What you need to do: Please reproduce, exactly and in full, the lines running from the one that contains "c).rfe = d.rfe := rfl" to the end of the entries.
*-*-*
/-! ### modAttest -/

@[simp] theorem Device.modAttest_phase (d : Device) (f : Attest → Attest) : (d.modAttest f).phase = d.phase := rfl
@[simp] theorem Device.modAttest_now (d : Device) (f : Attest → Attest) : (d.modAttest f).now = d.now := rfl
@[simp] theorem Device.modAttest_pins (d : Device) (f : Attest → Attest) : (d.modAttest f).pins = d.pins := rfl
@[simp] theorem Device.modAttest_store (d : Device) (f : Attest → Attest) : (d.modAttest f).store = d.store := rfl
@[simp] theorem Device.modAttest_image (d : Device) (f : Attest → Attest) : (d.modAttest f).image = d.image := rfl
@[simp] theorem Device.modAttest_ctl (d : Device) (f : Attest → Attest) : (d.modAttest f).ctl = d.ctl := rfl
@[simp] theorem Device.modAttest_req (d : Device) (f : Attest → Attest) : (d.modAttest f).req = d.req := rfl
@[simp] theorem Device.modAttest_i3c (d : Device) (f : Attest → Attest) : (d.modAttest f).i3c = d.i3c := rfl
@[simp] theorem Device.modAttest_boot (d : Device) (f : Attest → Attest) : (d.modAttest f).boot = d.boot := rfl
@[simp] theorem Device.modAttest_trust (d : Device) (f : Attest → Attest) : (d.modAttest f).trust = d.trust := rfl
@[simp] theorem Device.modAttest_attest (d : Device) (f : Attest → Attest) : (d.modAttest f).attest = f d.attest := rfl
@[simp] theorem Device.modAttest_therm (d : Device) (f : Attest → Attest) : (d.modAttest f).therm = d.therm := rfl
@[simp] theorem Device.modAttest_toll (d : Device) (f : Attest → Attest) : (d.modAttest f).toll = d.toll := rfl
@[simp] theorem Device.modAttest_sealRegs (d : Device) (f : Attest → Attest) : (d.modAttest f).sealRegs = d.sealRegs := rfl
@[simp] theorem Device.modAttest_sealSt (d : Device) (f : Attest → Attest) : (d.modAttest f).sealSt = d.sealSt := rfl
@[simp] theorem Device.modAttest_itn (d : Device) (f : Attest → Attest) : (d.modAttest f).itn = d.itn := rfl
@[simp] theorem Device.modAttest_well (d : Device) (f : Attest → Attest) : (d.modAttest f).well = d.well := rfl
@[simp] theorem Device.modAttest_stk (d : Device) (f : Attest → Attest) : (d.modAttest f).stk = d.stk := rfl
@[simp] theorem Device.modAttest_ne (d : Device) (f : Attest → Attest) : (d.modAttest f).ne = d.ne := rfl
@[simp] theorem Device.modAttest_vis (d : Device) (f : Attest → Attest) : (d.modAttest f).vis = d.vis := rfl
@[simp] theorem Device.modAttest_ctxs (d : Device) (f : Attest → Attest) : (d.modAttest f).ctxs = d.ctxs := rfl
@[simp] theorem Device.modAttest_parts (d : Device) (f : Attest → Attest) : (d.modAttest f).parts = d.parts := rfl
@[simp] theorem Device.modAttest_streams (d : Device) (f : Attest → Attest) : (d.modAttest f).streams = d.streams := rfl
@[simp] theorem Device.modAttest_rfe (d : Device) (f : Attest → Attest) : (d.modAttest f).rfe = d.rfe := rfl
@[simp] theorem Device.modAttest_serai (d : Device) (f : Attest → Attest) : (d.modAttest f).serai = d.serai := rfl
@[simp] theorem Device.modAttest_scan (d : Device) (f : Attest → Attest) : (d.modAttest f).scan = d.scan := rfl
@[simp] theorem Device.modAttest_lanes (d : Device) (f : Attest → Attest) : (d.modAttest f).lanes = d.lanes := rfl
@[simp] theorem Device.modAttest_recorder (d : Device) (f : Attest → Attest) : (d.modAttest f).recorder = d.recorder := rfl
@[simp] theorem Device.modAttest_ots (d : Device) (f : Attest → Attest) : (d.modAttest f).ots = d.ots := rfl

/-! ### modI3c -/

@[simp] theorem Device.modI3c_phase (d : Device) (f : I3c → I3c) : (d.modI3c f).phase = d.phase := rfl
@[simp] theorem Device.modI3c_now (d : Device) (f : I3c → I3c) : (d.modI3c f).now = d.now := rfl
@[simp] theorem Device.modI3c_pins (d : Device) (f : I3c → I3c) : (d.modI3c f).pins = d.pins := rfl
@[simp] theorem Device.modI3c_store (d : Device) (f : I3c → I3c) : (d.modI3c f).store = d.store := rfl
@[simp] theorem Device.modI3c_image (d : Device) (f : I3c → I3c) : (d.modI3c f).image = d.image := rfl
@[simp] theorem Device.modI3c_ctl (d : Device) (f : I3c → I3c) : (d.modI3c f).ctl = d.ctl := rfl
@[simp] theorem Device.modI3c_req (d : Device) (f : I3c → I3c) : (d.modI3c f).req = d.req := rfl
@[simp] theorem Device.modI3c_i3c (d : Device) (f : I3c → I3c) : (d.modI3c f).i3c = f d.i3c := rfl
@[simp] theorem Device.modI3c_boot (d : Device) (f : I3c → I3c) : (d.modI3c f).boot = d.boot := rfl
@[simp] theorem Device.modI3c_trust (d : Device) (f : I3c → I3c) : (d.modI3c f).trust = d.trust := rfl
@[simp] theorem Device.modI3c_attest (d : Device) (f : I3c → I3c) : (d.modI3c f).attest = d.attest := rfl
@[simp] theorem Device.modI3c_therm (d : Device) (f : I3c → I3c) : (d.modI3c f).therm = d.therm := rfl
@[simp] theorem Device.modI3c_toll (d : Device) (f : I3c → I3c) : (d.modI3c f).toll = d.toll := rfl
@[simp] theorem Device.modI3c_sealRegs (d : Device) (f : I3c → I3c) : (d.modI3c f).sealRegs = d.sealRegs := rfl
@[simp] theorem Device.modI3c_sealSt (d : Device) (f : I3c → I3c) : (d.modI3c f).sealSt = d.sealSt := rfl
@[simp] theorem Device.modI3c_itn (d : Device) (f : I3c → I3c) : (d.modI3c f).itn = d.itn := rfl
@[simp] theorem Device.modI3c_well (d : Device) (f : I3c → I3c) : (d.modI3c f).well = d.well := rfl
@[simp] theorem Device.modI3c_stk (d : Device) (f : I3c → I3c) : (d.modI3c f).stk = d.stk := rfl
@[simp] theorem Device.modI3c_ne (d : Device) (f : I3c → I3c) : (d.modI3c f).ne = d.ne := rfl
@[simp] theorem Device.modI3c_vis (d : Device) (f : I3c → I3c) : (d.modI3c f).vis = d.vis := rfl
@[simp] theorem Device.modI3c_ctxs (d : Device) (f : I3c → I3c) : (d.modI3c f).ctxs = d.ctxs := rfl
@[simp] theorem Device.modI3c_parts (d : Device) (f : I3c → I3c) : (d.modI3c f).parts = d.parts := rfl
@[simp] theorem Device.modI3c_streams (d : Device) (f : I3c → I3c) : (d.modI3c f).streams = d.streams := rfl
@[simp] theorem Device.modI3c_rfe (d : Device) (f : I3c → I3c) : (d.modI3c f).rfe = d.rfe := rfl
@[simp] theorem Device.modI3c_serai (d : Device) (f : I3c → I3c) : (d.modI3c f).serai = d.serai := rfl
@[simp] theorem Device.modI3c_scan (d : Device) (f : I3c → I3c) : (d.modI3c f).scan = d.scan := rfl
@[simp] theorem Device.modI3c_lanes (d : Device) (f : I3c → I3c) : (d.modI3c f).lanes = d.lanes := rfl
@[simp] theorem Device.modI3c_recorder (d : Device) (f : I3c → I3c) : (d.modI3c f).recorder = d.recorder := rfl
@[simp] theorem Device.modI3c_ots (d : Device) (f : I3c → I3c) : (d.modI3c f).ots = d.ots := rfl

/-! ### write -/

@[simp] theorem Device.write_phase (d : Device) (a : Nat) (bs : List Byte) : (d.write a bs).phase = d.phase := rfl
@[simp] theorem Device.write_now (d : Device) (a : Nat) (bs : List Byte) : (d.write a bs).now = d.now := rfl
@[simp] theorem Device.write_pins (d : Device) (a : Nat) (bs : List Byte) : (d.write a bs).pins = d.pins := rfl
@[simp] theorem Device.write_store (d : Device) (a : Nat) (bs : List Byte) : (d.write a bs).store = d.store.writeCut d.sealRegs (bs.length / tileBytes + 2) a bs := rfl
@[simp] theorem Device.write_image (d : Device) (a : Nat) (bs : List Byte) : (d.write a bs).image = d.image := rfl
@[simp] theorem Device.write_ctl (d : Device) (a : Nat) (bs : List Byte) : (d.write a bs).ctl = d.ctl := rfl
@[simp] theorem Device.write_req (d : Device) (a : Nat) (bs : List Byte) : (d.write a bs).req = d.req := rfl
@[simp] theorem Device.write_i3c (d : Device) (a : Nat) (bs : List Byte) : (d.write a bs).i3c = d.i3c := rfl
@[simp] theorem Device.write_boot (d : Device) (a : Nat) (bs : List Byte) : (d.write a bs).boot = d.boot := rfl
@[simp] theorem Device.write_trust (d : Device) (a : Nat) (bs : List Byte) : (d.write a bs).trust = d.trust := rfl
@[simp] theorem Device.write_attest (d : Device) (a : Nat) (bs : List Byte) : (d.write a bs).attest = d.attest := rfl
@[simp] theorem Device.write_therm (d : Device) (a : Nat) (bs : List Byte) : (d.write a bs).therm = d.therm := rfl
@[simp] theorem Device.write_toll (d : Device) (a : Nat) (bs : List Byte) : (d.write a bs).toll = d.toll := rfl
@[simp] theorem Device.write_sealRegs (d : Device) (a : Nat) (bs : List Byte) : (d.write a bs).sealRegs = d.sealRegs := rfl
@[simp] theorem Device.write_sealSt (d : Device) (a : Nat) (bs : List Byte) : (d.write a bs).sealSt = d.sealSt := rfl
@[simp] theorem Device.write_itn (d : Device) (a : Nat) (bs : List Byte) : (d.write a bs).itn = d.itn := rfl
@[simp] theorem Device.write_well (d : Device) (a : Nat) (bs : List Byte) : (d.write a bs).well = d.well := rfl
@[simp] theorem Device.write_stk (d : Device) (a : Nat) (bs : List Byte) : (d.write a bs).stk = d.stk := rfl
@[simp] theorem Device.write_ne (d : Device) (a : Nat) (bs : List Byte) : (d.write a bs).ne = d.ne := rfl
@[simp] theorem Device.write_vis (d : Device) (a : Nat) (bs : List Byte) : (d.write a bs).vis = d.vis := rfl
@[simp] theorem Device.write_ctxs (d : Device) (a : Nat) (bs : List Byte) : (d.write a bs).ctxs = d.ctxs := rfl
@[simp] theorem Device.write_parts (d : Device) (a : Nat) (bs : List Byte) : (d.write a bs).parts = d.parts := rfl
@[simp] theorem Device.write_streams (d : Device) (a : Nat) (bs : List Byte) : (d.write a bs).streams = d.streams := rfl
@[simp] theorem Device.write_rfe (d : Device) (a : Nat) (bs : List Byte) : (d.write a bs).rfe = d.rfe := rfl
@[simp] theorem Device.write_serai (d : Device) (a : Nat) (bs : List Byte) : (d.write a bs).serai = d.serai := rfl
@[simp] theorem Device.write_scan (d : Device) (a : Nat) (bs : List Byte) : (d.write a bs).scan = d.scan := rfl
@[simp] theorem Device.write_lanes (d : Device) (a : Nat) (bs : List Byte) : (d.write a bs).lanes = d.lanes := rfl
@[simp] theorem Device.write_recorder (d : Device) (a : Nat) (bs : List Byte) : (d.write a bs).recorder = d.recorder := rfl
@[simp] theorem Device.write_ots (d : Device) (a : Nat) (bs : List Byte) : (d.write a bs).ots = d.ots := rfl

/-! ### event -/

@[simp] theorem Device.event_phase (d : Device) (ev : Event) (a b c : Nat) : (d.event ev a b c).phase = d.phase := rfl
@[simp] theorem Device.event_now (d : Device) (ev : Event) (a b c : Nat) : (d.event ev a b c).now = d.now := rfl
@[simp] theorem Device.event_pins (d : Device) (ev : Event) (a b c : Nat) : (d.event ev a b c).pins = d.pins := rfl
@[simp] theorem Device.event_store (d : Device) (ev : Event) (a b c : Nat) : (d.event ev a b c).store = d.store := rfl
@[simp] theorem Device.event_image (d : Device) (ev : Event) (a b c : Nat) : (d.event ev a b c).image = d.image := rfl
@[simp] theorem Device.event_ctl (d : Device) (ev : Event) (a b c : Nat) : (d.event ev a b c).ctl = d.ctl := rfl
@[simp] theorem Device.event_req (d : Device) (ev : Event) (a b c : Nat) : (d.event ev a b c).req = d.req := rfl
@[simp] theorem Device.event_i3c (d : Device) (ev : Event) (a b c : Nat) : (d.event ev a b c).i3c = { d.i3c with fresh := d.i3c.fresh ++ [(ev, a % 256, b % 256, c % 2 ^ 32)] } := rfl
@[simp] theorem Device.event_boot (d : Device) (ev : Event) (a b c : Nat) : (d.event ev a b c).boot = d.boot := rfl
@[simp] theorem Device.event_trust (d : Device) (ev : Event) (a b c : Nat) : (d.event ev a b c).trust = d.trust := rfl
@[simp] theorem Device.event_attest (d : Device) (ev : Event) (a b c : Nat) : (d.event ev a b c).attest = d.attest := rfl
@[simp] theorem Device.event_therm (d : Device) (ev : Event) (a b c : Nat) : (d.event ev a b c).therm = d.therm := rfl
@[simp] theorem Device.event_toll (d : Device) (ev : Event) (a b c : Nat) : (d.event ev a b c).toll = d.toll := rfl
@[simp] theorem Device.event_sealRegs (d : Device) (ev : Event) (a b c : Nat) : (d.event ev a b c).sealRegs = d.sealRegs := rfl
@[simp] theorem Device.event_sealSt (d : Device) (ev : Event) (a b c : Nat) : (d.event ev a b c).sealSt = d.sealSt := rfl
@[simp] theorem Device.event_itn (d : Device) (ev : Event) (a b c : Nat) : (d.event ev a b c).itn = d.itn := rfl
@[simp] theorem Device.event_well (d : Device) (ev : Event) (a b c : Nat) : (d.event ev a b c).well = d.well := rfl
@[simp] theorem Device.event_stk (d : Device) (ev : Event) (a b c : Nat) : (d.event ev a b c).stk = d.stk := rfl
@[simp] theorem Device.event_ne (d : Device) (ev : Event) (a b c : Nat) : (d.event ev a b c).ne = d.ne := rfl
@[simp] theorem Device.event_vis (d : Device) (ev : Event) (a b c : Nat) : (d.event ev a b c).vis = d.vis := rfl
@[simp] theorem Device.event_ctxs (d : Device) (ev : Event) (a b c : Nat) : (d.event ev a b c).ctxs = d.ctxs := rfl
@[simp] theorem Device.event_parts (d : Device) (ev : Event) (a b c : Nat) : (d.event ev a b c).parts = d.parts := rfl
@[simp] theorem Device.event_streams (d : Device) (ev : Event) (a b c : Nat) : (d.event ev a b c).streams = d.streams := rfl
@[simp] theorem Device.event_rfe (d : Device) (ev : Event) (a b c : Nat) : (d.event ev a b c).rfe = d.rfe := rfl
@[simp] theorem Device.event_serai (d : Device) (ev : Event) (a b c : Nat) : (d.event ev a b c).serai = d.serai := rfl
@[simp] theorem Device.event_scan (d : Device) (ev : Event) (a b c : Nat) : (d.event ev a b c).scan = d.scan := rfl
@[simp] theorem Device.event_lanes (d : Device) (ev : Event) (a b c : Nat) : (d.event ev a b c).lanes = d.lanes := rfl
@[simp] theorem Device.event_recorder (d : Device) (ev : Event) (a b c : Nat) : (d.event ev a b c).recorder = d.recorder := rfl
@[simp] theorem Device.event_ots (d : Device) (ev : Event) (a b c : Nat) : (d.event ev a b c).ots = d.ots := rfl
*-*-*
Answer section:
@[simp] theorem Device.event_rfe (d : Device) (ev : Event) (a b c : Nat) : (d.event ev a b c).rfe = d.rfe := rfl
@[simp] theorem Device.event_serai (d : Device) (ev : Event) (a b c : Nat) : (d.event ev a b c).serai = d.serai := rfl
@[simp] theorem Device.event_scan (d : Device) (ev : Event) (a b c : Nat) : (d.event ev a b c).scan = d.scan := rfl
@[simp] theorem Device.event_lanes (d : Device) (ev : Event) (a b c : Nat) : (d.event ev a b c).lanes = d.lanes := rfl
@[simp] theorem Device.event_recorder (d : Device) (ev : Event) (a b c : Nat) : (d.event ev a b c).recorder = d.recorder := rfl
@[simp] theorem Device.event_ots (d : Device) (ev : Event) (a b c : Nat) : (d.event ev a b c).ots = d.ots := rfl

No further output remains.